--- Material for this task Enclosed Below ---
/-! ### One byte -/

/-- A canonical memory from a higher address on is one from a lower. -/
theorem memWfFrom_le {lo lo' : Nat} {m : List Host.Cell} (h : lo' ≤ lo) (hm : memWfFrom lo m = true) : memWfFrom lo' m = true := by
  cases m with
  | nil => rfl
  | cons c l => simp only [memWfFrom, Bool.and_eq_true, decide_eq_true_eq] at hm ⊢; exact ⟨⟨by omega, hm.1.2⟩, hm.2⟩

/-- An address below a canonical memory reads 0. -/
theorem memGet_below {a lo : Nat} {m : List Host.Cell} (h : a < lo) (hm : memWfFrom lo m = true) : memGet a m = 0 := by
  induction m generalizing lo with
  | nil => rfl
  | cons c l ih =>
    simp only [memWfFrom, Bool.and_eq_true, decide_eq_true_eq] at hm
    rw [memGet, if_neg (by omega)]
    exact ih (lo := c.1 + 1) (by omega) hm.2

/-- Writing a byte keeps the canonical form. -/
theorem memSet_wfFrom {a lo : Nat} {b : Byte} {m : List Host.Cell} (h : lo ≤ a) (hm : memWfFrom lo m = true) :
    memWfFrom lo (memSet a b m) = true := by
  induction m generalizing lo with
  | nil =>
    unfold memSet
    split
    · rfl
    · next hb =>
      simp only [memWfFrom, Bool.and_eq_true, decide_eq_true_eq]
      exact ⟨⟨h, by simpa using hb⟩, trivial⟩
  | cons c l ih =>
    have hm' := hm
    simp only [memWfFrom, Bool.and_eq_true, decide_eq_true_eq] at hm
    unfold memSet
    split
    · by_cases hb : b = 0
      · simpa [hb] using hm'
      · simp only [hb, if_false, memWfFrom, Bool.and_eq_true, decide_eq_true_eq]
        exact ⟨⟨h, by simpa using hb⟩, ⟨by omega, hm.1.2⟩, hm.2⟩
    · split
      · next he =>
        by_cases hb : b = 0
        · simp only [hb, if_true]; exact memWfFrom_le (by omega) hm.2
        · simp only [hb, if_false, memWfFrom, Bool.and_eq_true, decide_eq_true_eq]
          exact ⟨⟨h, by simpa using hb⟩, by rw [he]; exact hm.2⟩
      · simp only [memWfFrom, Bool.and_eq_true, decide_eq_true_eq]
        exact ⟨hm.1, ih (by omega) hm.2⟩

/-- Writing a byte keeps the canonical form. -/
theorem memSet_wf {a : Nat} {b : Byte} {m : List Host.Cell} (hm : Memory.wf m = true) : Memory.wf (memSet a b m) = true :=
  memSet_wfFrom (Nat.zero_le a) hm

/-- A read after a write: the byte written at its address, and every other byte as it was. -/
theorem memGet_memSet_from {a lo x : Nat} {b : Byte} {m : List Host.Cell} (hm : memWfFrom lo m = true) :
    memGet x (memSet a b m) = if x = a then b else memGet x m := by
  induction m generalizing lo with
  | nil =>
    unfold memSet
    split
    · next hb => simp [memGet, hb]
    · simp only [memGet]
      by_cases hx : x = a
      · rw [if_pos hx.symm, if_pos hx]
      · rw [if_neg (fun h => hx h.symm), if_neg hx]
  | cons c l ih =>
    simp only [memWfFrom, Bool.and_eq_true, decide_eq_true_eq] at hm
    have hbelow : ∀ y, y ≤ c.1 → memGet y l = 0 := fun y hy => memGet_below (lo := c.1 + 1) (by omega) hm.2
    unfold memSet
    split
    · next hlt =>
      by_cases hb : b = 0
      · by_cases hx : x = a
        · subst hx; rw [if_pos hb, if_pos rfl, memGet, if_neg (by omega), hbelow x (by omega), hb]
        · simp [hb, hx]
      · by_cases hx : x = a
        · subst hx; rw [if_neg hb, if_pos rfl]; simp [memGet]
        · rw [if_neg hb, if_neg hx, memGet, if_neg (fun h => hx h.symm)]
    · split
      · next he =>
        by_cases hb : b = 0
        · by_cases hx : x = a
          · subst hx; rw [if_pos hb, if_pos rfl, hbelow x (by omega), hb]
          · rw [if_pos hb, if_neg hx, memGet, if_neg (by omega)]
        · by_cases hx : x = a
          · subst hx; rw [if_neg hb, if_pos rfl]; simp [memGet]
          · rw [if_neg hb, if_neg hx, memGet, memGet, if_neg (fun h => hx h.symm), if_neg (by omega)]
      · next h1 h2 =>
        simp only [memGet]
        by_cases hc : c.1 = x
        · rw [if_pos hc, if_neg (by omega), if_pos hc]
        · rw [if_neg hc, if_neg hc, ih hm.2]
--- End of Enclosed Material for this task ---
--- Material for this task Enclosed Below ---
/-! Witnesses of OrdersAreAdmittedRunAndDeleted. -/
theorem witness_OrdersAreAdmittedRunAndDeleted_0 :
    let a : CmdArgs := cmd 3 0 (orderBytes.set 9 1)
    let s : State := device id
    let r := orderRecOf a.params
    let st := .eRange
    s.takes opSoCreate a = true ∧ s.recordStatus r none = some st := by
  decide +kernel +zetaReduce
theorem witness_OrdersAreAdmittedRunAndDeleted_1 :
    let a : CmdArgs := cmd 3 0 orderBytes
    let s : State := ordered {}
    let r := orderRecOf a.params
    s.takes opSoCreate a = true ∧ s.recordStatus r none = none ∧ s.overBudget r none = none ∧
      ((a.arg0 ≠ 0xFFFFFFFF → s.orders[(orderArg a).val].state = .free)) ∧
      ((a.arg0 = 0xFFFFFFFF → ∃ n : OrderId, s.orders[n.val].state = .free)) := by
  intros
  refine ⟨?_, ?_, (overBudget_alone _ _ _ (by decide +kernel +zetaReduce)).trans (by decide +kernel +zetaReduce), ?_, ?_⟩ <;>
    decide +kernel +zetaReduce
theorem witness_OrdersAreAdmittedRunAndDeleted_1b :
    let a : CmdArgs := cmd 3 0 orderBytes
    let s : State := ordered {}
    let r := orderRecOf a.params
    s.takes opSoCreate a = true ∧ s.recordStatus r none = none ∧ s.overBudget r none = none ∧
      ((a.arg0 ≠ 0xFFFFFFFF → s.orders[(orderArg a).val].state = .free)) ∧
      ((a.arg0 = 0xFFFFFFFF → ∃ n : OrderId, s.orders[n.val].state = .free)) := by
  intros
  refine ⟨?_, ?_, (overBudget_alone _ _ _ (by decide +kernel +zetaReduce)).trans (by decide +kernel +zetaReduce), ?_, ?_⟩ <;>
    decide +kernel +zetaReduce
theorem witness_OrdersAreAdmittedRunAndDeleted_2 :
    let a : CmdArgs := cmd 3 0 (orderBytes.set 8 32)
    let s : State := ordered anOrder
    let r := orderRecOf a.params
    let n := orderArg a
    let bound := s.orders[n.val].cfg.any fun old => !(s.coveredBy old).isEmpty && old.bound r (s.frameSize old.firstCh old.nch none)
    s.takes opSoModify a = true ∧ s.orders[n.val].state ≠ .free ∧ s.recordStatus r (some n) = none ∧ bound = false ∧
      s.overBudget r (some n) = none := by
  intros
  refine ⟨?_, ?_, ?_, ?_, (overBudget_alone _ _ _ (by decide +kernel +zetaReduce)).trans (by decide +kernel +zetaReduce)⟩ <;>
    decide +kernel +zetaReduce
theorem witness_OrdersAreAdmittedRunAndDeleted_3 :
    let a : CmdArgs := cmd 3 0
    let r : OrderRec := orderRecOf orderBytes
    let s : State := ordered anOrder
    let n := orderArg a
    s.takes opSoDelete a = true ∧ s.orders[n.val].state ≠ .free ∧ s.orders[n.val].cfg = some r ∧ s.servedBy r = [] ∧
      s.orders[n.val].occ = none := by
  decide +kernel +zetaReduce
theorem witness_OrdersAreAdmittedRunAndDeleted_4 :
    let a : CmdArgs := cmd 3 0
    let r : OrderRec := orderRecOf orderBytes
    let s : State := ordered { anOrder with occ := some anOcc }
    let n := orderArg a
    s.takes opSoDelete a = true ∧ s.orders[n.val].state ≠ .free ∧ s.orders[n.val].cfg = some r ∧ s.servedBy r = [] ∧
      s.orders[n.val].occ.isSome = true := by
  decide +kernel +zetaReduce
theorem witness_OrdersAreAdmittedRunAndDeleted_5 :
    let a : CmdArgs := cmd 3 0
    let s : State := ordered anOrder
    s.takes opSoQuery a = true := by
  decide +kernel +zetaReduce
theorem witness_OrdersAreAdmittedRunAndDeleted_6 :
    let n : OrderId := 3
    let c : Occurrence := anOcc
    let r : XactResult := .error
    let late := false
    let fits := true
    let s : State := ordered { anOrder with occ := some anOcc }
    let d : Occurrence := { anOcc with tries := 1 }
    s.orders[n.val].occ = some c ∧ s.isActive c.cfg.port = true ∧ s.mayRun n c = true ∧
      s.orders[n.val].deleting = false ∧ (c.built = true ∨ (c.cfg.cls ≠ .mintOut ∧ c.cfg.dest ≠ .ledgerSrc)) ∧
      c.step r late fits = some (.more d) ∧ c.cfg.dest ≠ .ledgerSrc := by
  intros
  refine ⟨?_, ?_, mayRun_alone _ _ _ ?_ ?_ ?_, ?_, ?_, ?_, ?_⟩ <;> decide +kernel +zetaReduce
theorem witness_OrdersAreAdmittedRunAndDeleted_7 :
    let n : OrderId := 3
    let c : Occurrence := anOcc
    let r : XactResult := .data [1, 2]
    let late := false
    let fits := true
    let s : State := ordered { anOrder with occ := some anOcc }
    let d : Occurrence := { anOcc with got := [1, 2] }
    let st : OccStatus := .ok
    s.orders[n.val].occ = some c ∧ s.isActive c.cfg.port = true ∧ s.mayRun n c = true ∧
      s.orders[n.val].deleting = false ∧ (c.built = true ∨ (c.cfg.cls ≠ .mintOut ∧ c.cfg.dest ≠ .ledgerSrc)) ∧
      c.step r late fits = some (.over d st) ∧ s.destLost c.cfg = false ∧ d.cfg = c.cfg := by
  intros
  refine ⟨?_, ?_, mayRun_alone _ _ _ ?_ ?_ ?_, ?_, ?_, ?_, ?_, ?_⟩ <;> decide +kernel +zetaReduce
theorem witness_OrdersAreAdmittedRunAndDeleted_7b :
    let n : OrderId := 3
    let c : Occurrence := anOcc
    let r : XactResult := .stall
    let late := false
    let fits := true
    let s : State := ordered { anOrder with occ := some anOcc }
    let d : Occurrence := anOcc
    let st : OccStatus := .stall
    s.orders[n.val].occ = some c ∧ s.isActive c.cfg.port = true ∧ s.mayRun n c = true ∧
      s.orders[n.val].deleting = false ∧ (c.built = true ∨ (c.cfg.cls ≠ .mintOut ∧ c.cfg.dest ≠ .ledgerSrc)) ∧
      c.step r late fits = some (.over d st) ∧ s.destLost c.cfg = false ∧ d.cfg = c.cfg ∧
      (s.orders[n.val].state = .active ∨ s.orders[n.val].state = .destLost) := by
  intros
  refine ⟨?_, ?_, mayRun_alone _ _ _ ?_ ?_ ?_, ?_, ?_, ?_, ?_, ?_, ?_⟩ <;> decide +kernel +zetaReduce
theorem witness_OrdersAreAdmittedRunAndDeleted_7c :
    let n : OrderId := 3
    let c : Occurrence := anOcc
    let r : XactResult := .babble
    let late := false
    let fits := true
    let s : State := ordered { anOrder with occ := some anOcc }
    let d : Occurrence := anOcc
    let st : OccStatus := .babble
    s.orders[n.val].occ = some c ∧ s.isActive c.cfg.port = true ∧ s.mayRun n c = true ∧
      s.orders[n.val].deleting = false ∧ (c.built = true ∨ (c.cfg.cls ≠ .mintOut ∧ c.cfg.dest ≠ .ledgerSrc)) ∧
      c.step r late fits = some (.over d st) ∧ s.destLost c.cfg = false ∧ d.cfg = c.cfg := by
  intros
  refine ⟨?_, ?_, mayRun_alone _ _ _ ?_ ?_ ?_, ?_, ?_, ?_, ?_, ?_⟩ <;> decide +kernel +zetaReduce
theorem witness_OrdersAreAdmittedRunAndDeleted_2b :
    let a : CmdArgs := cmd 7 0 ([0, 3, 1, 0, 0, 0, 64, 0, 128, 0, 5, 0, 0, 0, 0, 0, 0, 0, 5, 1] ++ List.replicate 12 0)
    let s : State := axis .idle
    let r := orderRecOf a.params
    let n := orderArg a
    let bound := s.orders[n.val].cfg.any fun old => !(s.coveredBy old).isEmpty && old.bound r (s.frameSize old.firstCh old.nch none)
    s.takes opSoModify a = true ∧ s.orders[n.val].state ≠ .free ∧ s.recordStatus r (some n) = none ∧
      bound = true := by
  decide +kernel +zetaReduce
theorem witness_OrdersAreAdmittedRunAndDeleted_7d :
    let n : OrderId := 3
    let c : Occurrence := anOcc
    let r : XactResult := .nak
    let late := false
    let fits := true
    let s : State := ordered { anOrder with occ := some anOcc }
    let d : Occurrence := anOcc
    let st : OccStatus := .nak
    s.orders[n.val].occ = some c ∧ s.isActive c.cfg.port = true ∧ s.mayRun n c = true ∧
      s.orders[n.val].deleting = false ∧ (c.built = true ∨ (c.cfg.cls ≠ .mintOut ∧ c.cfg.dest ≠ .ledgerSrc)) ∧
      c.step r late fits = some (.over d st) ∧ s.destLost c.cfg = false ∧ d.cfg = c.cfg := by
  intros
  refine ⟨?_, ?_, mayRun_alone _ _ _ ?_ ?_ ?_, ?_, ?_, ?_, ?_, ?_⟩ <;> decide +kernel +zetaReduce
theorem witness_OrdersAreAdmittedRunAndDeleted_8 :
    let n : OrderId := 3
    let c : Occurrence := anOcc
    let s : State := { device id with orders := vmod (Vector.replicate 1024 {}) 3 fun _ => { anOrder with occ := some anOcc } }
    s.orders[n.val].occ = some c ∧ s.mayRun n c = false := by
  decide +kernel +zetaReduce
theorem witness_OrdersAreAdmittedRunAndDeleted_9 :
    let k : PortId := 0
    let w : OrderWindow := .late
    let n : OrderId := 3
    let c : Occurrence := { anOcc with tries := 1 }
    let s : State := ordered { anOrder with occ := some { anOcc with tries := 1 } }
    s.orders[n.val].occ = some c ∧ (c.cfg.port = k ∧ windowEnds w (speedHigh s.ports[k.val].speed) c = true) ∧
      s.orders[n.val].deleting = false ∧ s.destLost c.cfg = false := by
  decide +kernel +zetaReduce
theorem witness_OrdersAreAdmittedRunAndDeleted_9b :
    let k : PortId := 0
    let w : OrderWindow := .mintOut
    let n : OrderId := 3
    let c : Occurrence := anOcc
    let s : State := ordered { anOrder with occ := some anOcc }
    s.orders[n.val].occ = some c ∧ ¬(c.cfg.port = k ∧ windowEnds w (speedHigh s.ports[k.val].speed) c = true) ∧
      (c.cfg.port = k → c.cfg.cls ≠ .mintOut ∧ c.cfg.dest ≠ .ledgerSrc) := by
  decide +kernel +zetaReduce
--- End of Enclosed Material for this task ---
Tally the lines above that contain "tries"; give only the number.

Problem solution
3